/-- A tile in stored form. -/
def Module.slot (m : Module) (pg t : Nat) : List Byte := readBytes m.tier.mem (slotAddr pg t) (m.storedLen pg t)

/-- The bytes of tile `t` of a page; none where it fails to decode (R295). -/
def Module.tile? (m : Module) (pg t : Nat) : Option (List Byte) :=
  if m.packed pg t then
    let (k, o) := m.objOf pg
    readSlot o.width k (pg - o.base) t (m.slot pg t)
  else some (readBytes m.tier.mem (slotAddr pg t) tileBytes)

/-- The bytes of `n` tiles from tile `g` of Terourn space on; none where one fails to decode. -/
def Module.tiles? (m : Module) (g : Nat) : (n : Nat) → Option (List Byte)
  | 0 => some []
  | n + 1 =>
    match m.tile? (g / 32) (g % 32), m.tiles? (g + 1) n with
    | some a, some b => some (a ++ b)
    | _, _ => none

/-- The tiles of Terourn space that a range touches: the first, and how many. -/
def tileSpan (addr n : Nat) : Nat × Nat := (addr / tileBytes, ceilDiv (addr % tileBytes + n) tileBytes)

/-- Bytes at a Terourn address, decoded; none where a tile fails to decode. A tile that is not written reads as zeros. -/
def Module.load? (m : Module) (addr n : Nat) : Option (List Byte) :=
  let (g, k) := tileSpan addr n
  if (List.range k).all (fun i => !m.packed ((g + i) / 32) ((g + i) % 32)) then some (readBytes m.tier.mem addr n)
  else (m.tiles? g k).map (fun bs => slice bs (addr % tileBytes) n)

/-- Bytes at a Terourn address where no failure is looked for: zeros for a tile that fails to decode (log 117). -/
def Module.load (m : Module) (addr n : Nat) : List Byte := (m.load? addr n).getD (List.replicate n 0)

/-- Whether a read of a range reads ECC word `w` of T1: a word of a written tile, of a compressed one any within its stored length
(R273, R292). -/
def Module.readsWord (m : Module) (addr n w : Nat) : Bool :=
  let (g0, k) := tileSpan addr n
  let g := 32 * w / tileBytes
  (m.page (g / 32)).tier = 1 && g0 ≤ g && g < g0 + k && bitAt (m.page (g / 32)).written (g % 32)
    && (if m.packed (g / 32) (g % 32) then 32 * w % tileBytes < m.storedLen (g / 32) (g % 32)
        else addr / 32 ≤ w && w < (addr + n + 31) / 32)

/-- The first uncorrectable word of T1 that a read of a range reads, with its stack and row. -/
def Module.badIn (m : Module) (addr n : Nat) : Option (Nat × Nat) :=
  (m.tier.badWords.find? (fun e => m.readsWord addr n e.1)).map Prod.snd

/-- A read of T1 finds the correctable errors of a range: each is counted and logged, and its word written back (R298). -/
def Module.readT1 (m : Module) (addr n : Nat) : Module :=
  let soft := m.tier.softWords.filter (fun e => m.readsWord addr n e.1)
  soft.foldl (fun m e => m.t1Corrected e.2.1 e.2.2)
    { m with tier.softWords := m.tier.softWords.filter (fun e => !soft.contains e) }

/-- What reads find of words of T1 at a die (R298). -/
def Module.t1Found (m : Module) (found : List T1Finding) : Module :=
  found.foldl (fun m f =>
    if (m.page (32 * f.word / pageBytes)).tier ≠ 1 then m
    else if f.unc then { m with tier.badWords := kput m.tier.badWords f.word (f.stack, f.row) }
    else { m with tier.softWords := kput m.tier.softWords f.word (f.stack, f.row) }) m

/-- The tiles of a page that a range touches. -/
def tilesIn (addr n : Nat) : List Nat :=
  let o := addr % pageBytes
  (List.range 32).filter (fun t => o < (t + 1) * tileBytes && t * tileBytes < o + n)

/-- Bit `t` of a mask made `b`. -/
def setMask (x t : Nat) (b : Bool) : Nat := if b then x ||| 2 ^ t else x &&& (2 ^ 32 - 1 - 2 ^ t)

/-- Whether a store of a range makes ECC word `w` good again: a word covered whole, or one of a tile that was not written, whose rest is
filled with zeros (R273, R298). -/
def Module.mends (m : Module) (addr n w : Nat) : Bool :=
  let (g0, k) := tileSpan addr n
  let g := 32 * w / tileBytes
  (addr / 32 ≤ w && w < (addr + n) / 32) || (g0 ≤ g && g < g0 + k && !bitAt (m.page (g / 32)).written (g % 32))

/-- Bytes put at a Terourn address as they are. -/
def Module.putRaw (m : Module) (addr : Nat) (bs : List Byte) : Module :=
  { m with
    tier.mem := writeBytes m.tier.mem addr bs
    tier.badWords := m.tier.badWords.filter (fun e => !m.mends addr bs.length e.1)
    tier.softWords := m.tier.softWords.filter (fun e => !m.mends addr bs.length e.1) }

/-- A tile is written, in the raw form or not. -/
def Module.markTile (m : Module) (pg t : Nat) (raw : Bool) : Module :=
  let x := m.page pg
  m.setPage pg { x with written := setMask x.written t true, rawMask := setMask x.rawMask t raw }

/-- A tile put in its slot in stored form. -/
def Module.putSlot (m : Module) (pg t : Nat) (stored : List Byte) (raw : Bool) : Module :=
  (m.putRaw (slotAddr pg t) stored).markTile pg t raw

/-- Bytes stored into part of one tile of a compressed object: the tile is coded again (R290, R293). Where its old form fails to decode, the
rest of the tile becomes zeros (log 117). -/
def Module.recode (m : Module) (addr : Nat) (bs : List Byte) : Module :=
  let pg := addr / pageBytes
  let t := addr % pageBytes / tileBytes
  let (k, o) := m.objOf pg
  let old := (m.tile? pg t).getD []
  let at_ := addr % tileBytes
  let new := padTo at_ 0 (old.take at_) ++ bs ++ old.drop (at_ + bs.length)
  let (stored, raw) := packTile o.width k (pg - o.base) t (padTo tileBytes 0 new)
  m.putSlot pg t stored raw

/-- Bytes stored into a page that is open for the write: WRITTEN is set, and RAW_MASK says whether the tile's stored form
is raw (R290, R293). -/
def Module.putBytes (m : Module) (addr : Nat) (bs : List Byte) : Module :=
  let pg := addr / pageBytes
  let ts := tilesIn addr bs.length
  if (m.objOf pg).2.compress then
    ts.foldl (fun m t =>
      let a := max addr (slotAddr pg t)
      m.recode a (slice bs (a - addr) (slotAddr pg t + tileBytes - a))) m
  else ts.foldl (fun m t => m.markTile pg t true) (m.putRaw addr bs)

/-- A tile in transit form as its home die stores it (R292, R310, R313). -/
def Module.tileTransit (m : Module) (pg t : Nat) : List Byte :=
  let (k, o) := m.objOf pg
  let x := m.slot pg t
  if m.packed pg t then transitOf (x.take 32) (slice x 32 (bodyLenOf x)) else rawTransit o.width k (pg - o.base) t x

/-! ## Pool transfers (R313) -/

/-- The ports set in STR_POOL_PORTS. -/
def Module.poolPorts (m : Module) : List Nat := (List.range 48).filter (fun i => bitAt m.str.poolPorts i)

/-- The port of page number `pg`; none when no port is set. -/
def Module.poolPort (m : Module) (pg : Nat) : Option Nat :=
  let ps := m.poolPorts
  ps[pg % max 1 ps.length]?

/-- A fresh number for a request or transfer. -/
def Module.nextId (m : Module) : Nat × Module := (m.tier.ids + 1, { m with tier.ids := m.tier.ids + 1 })
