-- ==== Sys2Proof/Machine/KerfMap.lean ====
section
/-! DEFINITION. Kerf maps, shards and the area of a kerf (R422 to R425, R431 to R436). -/

namespace Sys2Proof.Machine

open Sys2Proof

/-- One region entry of a kerf map (R423). -/
structure KRegion where
  tensor : Nat := 0
  fmt : Nat := 0
  loc1 : Bool := false
  stash : Bool := false
  row0 : Nat := 0
  rows : Nat := 1
  col0 : Nat := 0
  cols : Nat := 1
  core : Nat := 0
  addr : Nat := 0
  stride : Nat := 0
deriving DecidableEq, Repr

/-- A region entry from its 64 bytes. -/
def regionOf (bs : List Byte) : KRegion :=
  let x := leNat bs
  { tensor := fld x 0 32, fmt := fld x 32 4, loc1 := bitAt x 36, stash := bitAt x 37, row0 := fld x 64 32
    rows := fld x 96 32, col0 := fld x 128 32, cols := fld x 160 32, core := fld x 192 15, addr := fld x 224 56
    stride := fld x 288 22 }

/-- Whether a region entry has a reserved bit set or a field outside its range (R424). -/
def regionMalformed (bs : List Byte) : Bool :=
  let x := leNat bs
  let r := regionOf bs
  fld x 38 26 ≠ 0 || fld x 207 17 ≠ 0 || fld x 280 8 ≠ 0 || fld x 310 202 ≠ 0 || 0xFFFF_FFEF < r.tensor || 7 < r.fmt
    || r.rows = 0 || r.cols = 0 || 19600 ≤ r.core || (r.loc1 && (r.core ≠ 0 || r.stride ≠ 0))

/-- The regions of a map. -/
def mapRegions (map : List Byte) : List KRegion := (chunksOf 64 (map.length / 64) (map.drop 64)).map regionOf
/-- JOB_ID, JIG_DIGEST and IMAGE_OBJ of a map's header (R422). -/
def mapJob (map : List Byte) : Nat := leAt map 8 8
def mapDigest (map : List Byte) : Digest := digestOf (slice map 16 32)
def mapImage (map : List Byte) : Nat := fld (leAt map 48 2) 0 12

/-- Whether a map is malformed: CRC, MAGIC, a reserved bit, a field outside its range, or a length other than its regions
give (R422, R424). -/
def mapMalformed (map : List Byte) (len : Nat) : Bool :=
  let h := leNat (map.take 64)
  map.length < 64 || fld h 0 32 ≠ 0x5041_4D4B || !sealOk 64 map || fld h 396 52 ≠ 0
    || crc32c (map.drop 64) ≠ fld h 448 32 || fld h 32 32 = 0 || 4_194_304 < fld h 32 32
    || len ≠ 64 + 64 * fld h 32 32 || map.length ≠ len
    || (chunksOf 64 (map.length / 64) (map.drop 64)).any regionMalformed

/-- Bits of an element of a region. -/
def KRegion.bits (r : KRegion) : Nat := (fmtOf r.fmt).bits
/-- Bytes of a row. -/
def KRegion.rowBytes (r : KRegion) : Nat := r.cols * r.bits / 8
/-- Canonical bytes of a region. -/
def KRegion.size (r : KRegion) : Nat := r.rows * r.rowBytes
/-- Whether a region is written narrowed (R431). -/
def KRegion.narrowed (x : Part) (r : KRegion) : Bool := x.narrow && r.stash && r.fmt = 4

/-- Whether a region breaks R423 or, in a take, R431. -/
def Module.regionBad (m : Module) (p : Nat) (take : Bool) (r : KRegion) : Bool :=
  let x := m.part p
  r.col0 * r.bits % 8 ≠ 0 || r.cols * r.bits % 8 ≠ 0 || (take && r.narrowed x && (r.col0 % 32 ≠ 0 || r.cols % 32 ≠ 0))
    || (if r.loc1 then
          r.addr % tileBytes ≠ 0 || r.size % tileBytes ≠ 0
            || (match m.objAt (r.addr / pageBytes) with
                | some (k, o) => k / 4096 ≠ p || (o.base + o.pages) * pageBytes < r.addr + r.size
                | none => true)
        else
          r.stride < r.rowBytes || !x.hasCore r.core || m.hole r.core
            || sramBytes < r.addr + (r.rows - 1) * r.stride + r.rowBytes)

/-- Offsets of the LOC 0 regions in IMAGE_OBJ, each on a 64 KiB boundary, and the bytes they take (R424). -/
def imageOffsets : List KRegion → (at_ : Nat) → List (KRegion × Nat) × Nat
  | [], n => ([], n)
  | r :: t, n =>
    let next := if r.loc1 then n else n + tileBytes * ceilDiv r.size tileBytes
    let (xs, e) := imageOffsets t next
    ((r, n) :: xs, e)

/-- The fault of a map at a kerf command's entry: code and INFO, or none (R424). -/
def Module.mapFault (m : Module) (p : Nat) (take : Bool) (map : List Byte) (len : Nat) : Option (Nat × Nat) :=
  if mapMalformed map len then some (0x0603, 3)
  else
    let rs := mapRegions map
    if rs.any (m.regionBad p take) then some (0x0602, 0)
    else
      let need := (imageOffsets rs 0).2
      let o : TierObj := kgetD { pages := 0 } m.tier.objects (4096 * p + mapImage map)
      if need ≠ 0 && o.pages * pageBytes < need then some (0x0602, 0) else none

/-! ## Shards (R432, R435, R436) -/

/-- Where a shard's bytes come from: a Terourn address, or a record kind with its first key. -/
inductive ShardSrc where
  | tier (addr : Nat)
  | partRec
  | sessions
  | cores (first : Nat)
  | herds
  | lists
  | flows
deriving DecidableEq, Repr

/-- One shard of a kerf: the fields of its entry but for POOL_ADDR, and its source. -/
structure KShard where
  tensor : Nat := 0
  fmt : Nat := 3
  narrowed : Bool := false
  width : Nat := 0
  row0 : Nat := 0
  rows : Nat := 1
  col0 : Nat := 0
  cols : Nat := 1
  src : ShardSrc := .partRec
deriving DecidableEq, Repr

/-- Bytes of a shard in canonical form, before narrowing. -/
def KShard.srcSize (s : KShard) : Nat := s.rows * (s.cols * (fmtOf s.fmt).bits / 8)
/-- Bytes of a shard as the pool holds it (R431). -/
def KShard.size (s : KShard) : Nat := if s.narrowed then s.rows * s.cols + s.rows * s.cols / 32 else s.srcSize
/-- Pool tiles of a shard. -/
def KShard.tiles (s : KShard) : Nat := ceilDiv s.size tileBytes

/-- WIDTH of a shard by element bits (R432). -/
def widthOfBits (bits : Nat) : Nat := if bits ≤ 8 then 0 else if bits = 16 then 1 else 2

/-- The shard of a region, its source at a Terourn address (R432). -/
def Module.regionShard (m : Module) (p : Nat) (r : KRegion) (addr : Nat) : KShard :=
  let n := r.narrowed (m.part p)
  let w := match m.objAt (addr / pageBytes) with
    | some (_, o) => if o.compress then o.width else if n then 0 else widthOfBits r.bits
    | none => if n then 0 else widthOfBits r.bits
  { tensor := r.tensor, fmt := r.fmt, narrowed := n, width := w, row0 := r.row0, rows := r.rows, col0 := r.col0
    cols := r.cols, src := .tier addr }

/-- SESSION_CAP (R410). -/
def Part.sessionCap (x : Part) : Nat := x.quota - x.used

/-- Herds of a partition's jig. -/
def Module.herdCount (m : Module) (p : Nat) : Nat := (m.herds.filter (fun e => e.1 / 4096 = p)).length
/-- Flows of a partition's jig. -/
def Module.flowCount (m : Module) (p : Nat) : Nat := (m.str.flows.filter (fun e => e.1 / 256 = p)).length
/-- Whether a core of partition `p` has a window with a list region. -/
def Module.hasLists (m : Module) (p : Nat) : Bool :=
  m.cores.any (fun e => (m.part p).hasCore e.1 && e.2.wins.any (fun w => w.2.listValid))

/-- The record shards of a kerf (R436): one core shard for each core row of the rectangle (log 23). -/
def Module.recordShards (m : Module) (p : Nat) (gate : Bool) : List KShard :=
  let x := m.part p
  let rec1 : KShard := { tensor := 0xFFFF_FFF0, rows := 1, cols := 768, src := .partRec }
  let sess : KShard := { tensor := 0xFFFF_FFF1, rows := x.sessionCap, cols := 64, src := .sessions }
  let cores : List KShard := (List.range (7 * x.ch)).map (fun j =>
    { tensor := 0xFFFF_FFF2, row0 := 140 * (7 * x.cy + j) + 7 * x.cx, rows := 7 * x.cw, cols := 65536,
      src := .cores (140 * (7 * x.cy + j) + 7 * x.cx) })
  let herds : KShard := { tensor := 0xFFFF_FFF3, rows := m.herdCount p, cols := 512, src := .herds }
  let lists : KShard := { tensor := 0xFFFF_FFF4, rows := if m.hasLists p then x.windows else 0, cols := 72, src := .lists }
  let flows : KShard := { tensor := 0xFFFF_FFF5, rows := m.flowCount p, cols := 8, src := .flows }
  ([rec1, sess] ++ (if gate then cores ++ [herds] else []) ++ [lists] ++ (if gate then [flows] else [])).filter
    (fun s => s.rows ≠ 0)

/-- Every shard of a kerf of partition `p` under a map, in manifest order. -/
def Module.kerfShards (m : Module) (p : Nat) (map : List Byte) (gate : Bool) : List KShard :=
  let o : TierObj := kgetD {} m.tier.objects (4096 * p + mapImage map)
  ((imageOffsets (mapRegions map) 0).1.map (fun e =>
    m.regionShard p e.1 (if e.1.loc1 then e.1.addr else o.base * pageBytes + e.2))) ++ m.recordShards p gate

/-- Manifest tiles of a kerf (R432). -/
def manifestTiles (shards : Nat) : Nat := ceilDiv (132 + 64 * shards) tileBytes

/-- Tiles of a kerf's area. -/
def areaTiles (ss : List KShard) : Nat := ss.foldl (fun a s => a + s.tiles) (manifestTiles ss.length)

end Sys2Proof.Machine
end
....
◆ Problem to solve
Show all lines from the listing above in which "zeros" appears.

◆ Exercise answer
/-- Bytes at a Terourn address, decoded; none where a tile fails to decode. A tile that is not written reads as zeros. -/
/-- Bytes at a Terourn address where no failure is looked for: zeros for a tile that fails to decode (log 117). -/
filled with zeros (R273, R298). -/
rest of the tile becomes zeros (log 117). -/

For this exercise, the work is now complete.